Маргарита протянула руки к огню, поворачивая их и грея. Это были руки отличной всадницы — умеющие направлять и править, и она подумала, долго ли еще сможет направлять и управлять этой трепетной, легко возбудимой девушкой? Сумеет ли помочь ей стать счастливее, когда возникнет возможность более спокойной жизни? В ответ на просьбу Изабеллы она поднялась.

— Он стоял на этой лестнице, ведущей к Вестминстерской пристани, и разговаривал с молодым Арунделом, чье копье, как ты помнишь, не принесло ему удачи в схватке с Пьером в последнем турнире. Я только что сошла со своей барки, а Жислен вернулась за чем-то, и мне кажется, что ни один из них не заметил меня. Арундел повторил какую-то грубую шутку, которую сыграл над ним Пьер, и стал жаловаться, что он всегда говорит о всех них, используя их дурацкие прозвища, которыми он их всех наградил. И я слышала, как Уорик сказал: «Пусть он называет меня псом или еще как-нибудь, но однажды, как только появится возможность, пес может прыгнуть и укусить». Все прозвучало очень зловеще и очень убедительно, потому что в этот раз он произнес угрозу тихо-тихо, без обычной пены у рта, как бывает, когда он говорит о Пьере…

ГЛАВА 9

Как только они вернулись в Лондон, начались волнения, назревала буря. Подготовив основные законы, бароны уже чувствовали себя вправе диктовать королю свои условия.

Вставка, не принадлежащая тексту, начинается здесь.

-- ==== Sys2Proof/Machine/Codec.lean ====
section
/-!
DEFINITION. The Base32 Codec's commands `ENC` and `DEC` (spec/40_codec.md R101, R105).
-/

namespace Sys2Proof.Machine

/-- `ENC`: `VAL` to a 26-character string; every value encodes (R101). -/
def execEnc (s : State) : Host.Outcome State Fault Refusal :=
  .next (guarded valReads (.ok s.val) s fun v s1 => complete (putStr (enc26 v) s1))

/-- `DEC`: the 26-character string to `VAL` (R105, R106). -/
def execDec (s : State) : Host.Outcome State Fault Refusal :=
  .next (guarded (textReads s) (textOperand s) s fun v s1 => complete (putVal v s1))

end Sys2Proof.Machine
end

Они считали, что долгом монарха является править страной, и чем решительнее он это будет делать, тем лучше. Среди представителей династии Плантагенетов были и хорошие правители, и не очень, однако никогда еще не было правителя, который бы так пренебрегал своими королевскими обязанностями. Однако же Эдуард был законный Помазанник, и с ним надлежало разговаривать с почтением. Следовательно, как говорится, был необходим козел отпущения указать на всемогущего фаворита. Говоря лишь половину правды и одновременно давая волю зависти и ревности, Пьера обвиняли в том, что он отвратил сердце короля от своего народа и в том, что он совершил множество преступлений и несправедливостей. Кроме того, говорили, что привлекательная внешность Пьера отвратила короля не только от Англии, но и от королевы, что несколько более соответствовало истине. На сей раз они отказались вычеркнуть параграф о том, чтобы Гавестон был выслан из королевства.

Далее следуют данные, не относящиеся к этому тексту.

/-- R145: `PACKR` of an accepted timestamp takes one draw `E` and writes the timestamp and then
`BUF[6+k] = E[k]`. It holds for every value of the draw (log 2). -/
def Obligations.PackrWritesBytes : Prop :=
  ∀ s : State, acceptsTime s →
    ∃ t, exec .packr s = .next t ∧
      (∀ k : Fin 6, t.buf[k.val] = (lowStamp s).extractLsb' (40 - 8 * k.val) 8) ∧
      (∀ k : Fin 10, t.buf[6 + k.val] = (Config.entropyDraw s.draws)[k.val]) ∧
      t.draws = s.draws + 1 ∧ t.buflen = 16#32 ∧ noError t

/-- R150: `GENS` of an accepted timestamp and 16 alphabet characters writes the text of the
timestamp and the payload those characters spell. -/
def Obligations.GensWritesText : Prop :=
  ∀ s : State, acceptsTime s → s.pstrlen = 16#32 → (∀ j : Fin 16, (idx s.pstr[j.val]).isSome) →
    ∃ t p, exec .gens s = .next t ∧ OverrideOf p s.pstr ∧
      TextOf (lowStamp s ++ p) t.str ∧ t.strlen = 26#32 ∧ noError t

/-- R153: `GENR` of an accepted timestamp takes one draw `E` and writes the text of the timestamp and
the payload whose byte `k` is `E[k]`. It holds for every value of the draw (log 2). -/
def Obligations.GenrWritesText : Prop :=
  ∀ s : State, acceptsTime s →
    ∃ (t : State) (p : Payload), exec .genr s = .next t ∧
      (∀ k : Fin 10, p.extractLsb' (72 - 8 * k.val) 8 = (Config.entropyDraw s.draws)[k.val]) ∧
      TextOf (lowStamp s ++ p) t.str ∧ t.draws = s.draws + 1 ∧ t.strlen = 26#32 ∧ noError t

/-- R160: `B2S` of any 16 bytes with `BUFLEN` 16 writes the text of their timestamp and payload. -/
def Obligations.B2sWritesText : Prop :=
  ∀ s : State, s.buflen = 16#32 →
    ∃ t ts p, exec .b2s s = .next t ∧ PackedBytes ts p s.buf ∧
      TextOf (ts ++ p) t.str ∧ t.strlen = 26#32 ∧ noError t

/-- R170: `S2B` of a valid string of length 26 writes the bytes of the value whose text it is. -/
def Obligations.S2bWritesBytes : Prop :=
  ∀ s : State, s.strlen = 26#32 → validText s.str = true →
    ∃ t ts p, exec .s2b s = .next t ∧ TextOf (ts ++ p) s.str ∧
      PackedBytes ts p t.buf ∧ t.buflen = 16#32 ∧ noError t

/-- R175: `DTIME` of a string of length 26 whose first ten characters are in the alphabet, the first
of them at most 7, gives the 48-bit timestamp those ten characters spell, zero-extended. -/
def Obligations.DtimeWritesTime : Prop :=
  ∀ s : State, s.strlen = 26#32 → (∀ i : Fin 26, i.val < 10 → textSlotOk s.str i = true) →
    ∃ (t : State) (ts : Stamp), exec .dtime s = .next t ∧
      (∀ i : Fin 10, s.str[i.val] = code ((ts.setWidth 50).extractLsb' (45 - 5 * i.val) 5)) ∧
      t.time = ts.setWidth 64 ∧ noError t

/-- R180: `UNPACK` of any 16 bytes with `BUFLEN` 16 gives their timestamp, zero-extended, and their
payload. -/
def Obligations.UnpackWritesFields : Prop :=
  ∀ s : State, s.buflen = 16#32 →
    ∃ t ts p, exec .unpack s = .next t ∧ PackedBytes ts p s.buf ∧
      t.time = ts.setWidth 64 ∧ t.pay = p ∧ noError t

/-! The errors: where each command fails, what it reports, and that nothing else changes. -/

/-- R130, R204, R208: under REJECT a `TIME` that is negative or above 2^48 - 1 makes each generating
command report `TimestampOutOfRange` (code 4), before any other check and with no draw. It has then
read `TIME` and no payload register (R34; the record of the fault is log 5). -/
def Obligations.TimestampRejected : Prop :=
  ∀ s : State, s.tspol = 0#1 → (s.time.toInt < 0 ∨ 2 ^ 48 - 1 < s.time.toInt) →
    ∀ i ∈ [Instr.pack, .packs, .packr, .gens, .genr],
      ∃ t, exec i s = .next t ∧ reports t 4 0 0#32 ∧ sameButStatus s t ∧
        readsExactly s t (fun r => timeReg r = true)

/-- R135, R136, R203, R208: with an accepted timestamp, `PACKS` and `GENS` report
`InvalidPayloadEncoding` (code 3) for a length other than 16, having read no slot, and else for the
first slot outside the alphabet, with its index and its code, having read no slot after it (R34; the
record of the fault is log 5). -/
def Obligations.PayloadRejected : Prop :=
  ∀ s : State, acceptsTime s → ∀ i ∈ [Instr.packs, .gens],
    (s.pstrlen ≠ 16#32 →
      ∃ t, exec i s = .next t ∧ reports t 3 0 0#32 ∧ sameButStatus s t ∧
        readsExactly s t (fun r => timeReg r = true ∨ r = .pstrlen)) ∧
    (s.pstrlen = 16#32 → ∀ j : Fin 16, idx s.pstr[j.val] = none →
      (∀ k : Fin 16, k.val < j.val → (idx s.pstr[k.val]).isSome) →
      ∃ t, exec i s = .next t ∧ reports t 3 j.val s.pstr[j.val] ∧ sameButStatus s t ∧
        readsExactly s t (fun r =>
          timeReg r = true ∨ r = .pstrlen ∨ ∃ k : Fin 16, k.val ≤ j.val ∧ r = .pstr k))

/-- R105, R106, R170, R202, R208: `DEC` and `S2B` report `InvalidLength` (code 1) for a length other
than 26, having read no slot, and else `InvalidCharacter` (code 2) for the first slot that is outside
the alphabet or, at slot 0, of value 8 or more, with its index and its code, having read no slot
after it (R34; the record of the fault is log 5). -/
def Obligations.TextRejected : Prop :=
  ∀ s : State, ∀ c ∈ [Instr.dec, .s2b],
    (s.strlen ≠ 26#32 →
      ∃ t, exec c s = .next t ∧ reports t 1 0 0#32 ∧ sameButStatus s t ∧
        readsExactly s t (fun r => r = .strlen)) ∧
    (s.strlen = 26#32 → ∀ i : Fin 26, textSlotOk s.str i = false →
      (∀ k : Fin 26, k.val < i.val → textSlotOk s.str k = true) →
      ∃ t, exec c s = .next t ∧ reports t 2 i.val s.str[i.val] ∧ sameButStatus s t ∧
        readsExactly s t (fun r => r = .strlen ∨ ∃ k : Fin 26, k.val ≤ i.val ∧ r = .str k))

Эдуард старался доказать свою правоту, послав копию столь сурового документа Папе, а для того, чтобы выиграть время, попытался перетянуть на свою сторону духовенство, но, как они заявили, и духовенство, и бароны давали уже Гавестону шанс. Мужчины, вроде Пемброка или старшего Деспенсера, искренне надеялись, что он поумнеет и, вернувшись из Ирландии, прекратит свой разгульный и праздный образ жизни, а также будет оттачивать свое остроумие не столь оскорбительным для других способом. Но, очевидно, такова уж была его натура!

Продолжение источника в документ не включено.